YOUR TASK: Output only the lines of the entries that follow, starting at the one with "let la := s.launch" and running down to the one with "d.dev.coreAt cn with", both included and unchanged.

** Opening STUDY MATERIAL block **

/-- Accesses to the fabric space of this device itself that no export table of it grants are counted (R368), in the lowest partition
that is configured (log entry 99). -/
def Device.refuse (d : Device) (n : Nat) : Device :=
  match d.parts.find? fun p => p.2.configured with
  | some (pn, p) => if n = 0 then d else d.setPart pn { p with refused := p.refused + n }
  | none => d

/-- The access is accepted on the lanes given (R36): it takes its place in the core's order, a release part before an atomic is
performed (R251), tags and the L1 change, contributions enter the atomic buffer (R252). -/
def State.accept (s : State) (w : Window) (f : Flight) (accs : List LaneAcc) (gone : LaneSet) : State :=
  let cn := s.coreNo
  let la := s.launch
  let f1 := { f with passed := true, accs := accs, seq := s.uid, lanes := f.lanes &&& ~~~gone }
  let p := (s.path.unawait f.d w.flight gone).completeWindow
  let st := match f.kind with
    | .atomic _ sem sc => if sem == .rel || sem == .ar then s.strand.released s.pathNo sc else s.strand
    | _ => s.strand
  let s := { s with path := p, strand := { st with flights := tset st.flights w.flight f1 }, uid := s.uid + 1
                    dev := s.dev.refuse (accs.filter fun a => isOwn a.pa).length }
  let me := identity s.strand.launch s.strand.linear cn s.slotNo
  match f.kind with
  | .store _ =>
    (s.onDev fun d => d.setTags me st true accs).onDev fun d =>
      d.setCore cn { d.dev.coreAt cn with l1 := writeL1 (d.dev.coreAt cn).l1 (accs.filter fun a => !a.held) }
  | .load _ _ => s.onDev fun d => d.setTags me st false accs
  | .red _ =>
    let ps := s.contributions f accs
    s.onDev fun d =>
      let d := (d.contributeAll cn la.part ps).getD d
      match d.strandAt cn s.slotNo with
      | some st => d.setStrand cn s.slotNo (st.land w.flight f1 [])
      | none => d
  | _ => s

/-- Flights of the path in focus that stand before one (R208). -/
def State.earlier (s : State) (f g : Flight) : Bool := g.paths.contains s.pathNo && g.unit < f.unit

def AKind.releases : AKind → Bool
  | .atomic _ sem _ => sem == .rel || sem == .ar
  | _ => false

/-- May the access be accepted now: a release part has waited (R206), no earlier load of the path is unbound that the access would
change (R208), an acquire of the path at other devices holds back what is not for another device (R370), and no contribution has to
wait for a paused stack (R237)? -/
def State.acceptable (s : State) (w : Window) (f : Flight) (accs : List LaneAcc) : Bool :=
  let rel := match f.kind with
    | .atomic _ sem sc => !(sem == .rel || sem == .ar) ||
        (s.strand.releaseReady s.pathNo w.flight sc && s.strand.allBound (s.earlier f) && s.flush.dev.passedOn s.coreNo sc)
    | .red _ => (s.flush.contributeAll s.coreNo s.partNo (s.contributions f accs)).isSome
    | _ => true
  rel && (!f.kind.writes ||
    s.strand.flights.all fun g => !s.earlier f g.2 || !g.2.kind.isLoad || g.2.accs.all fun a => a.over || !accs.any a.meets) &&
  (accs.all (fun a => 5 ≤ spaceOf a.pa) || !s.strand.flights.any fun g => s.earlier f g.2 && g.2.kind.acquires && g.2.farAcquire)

** Closing STUDY MATERIAL block **

EXERCISE ANSWER:
  let la := s.launch
  let f1 := { f with passed := true, accs := accs, seq := s.uid, lanes := f.lanes &&& ~~~gone }
  let p := (s.path.unawait f.d w.flight gone).completeWindow
  let st := match f.kind with
    | .atomic _ sem sc => if sem == .rel || sem == .ar then s.strand.released s.pathNo sc else s.strand
    | _ => s.strand
  let s := { s with path := p, strand := { st with flights := tset st.flights w.flight f1 }, uid := s.uid + 1
                    dev := s.dev.refuse (accs.filter fun a => isOwn a.pa).length }
  let me := identity s.strand.launch s.strand.linear cn s.slotNo
  match f.kind with
  | .store _ =>
    (s.onDev fun d => d.setTags me st true accs).onDev fun d =>
      d.setCore cn { d.dev.coreAt cn with l1 := writeL1 (d.dev.coreAt cn).l1 (accs.filter fun a => !a.held) }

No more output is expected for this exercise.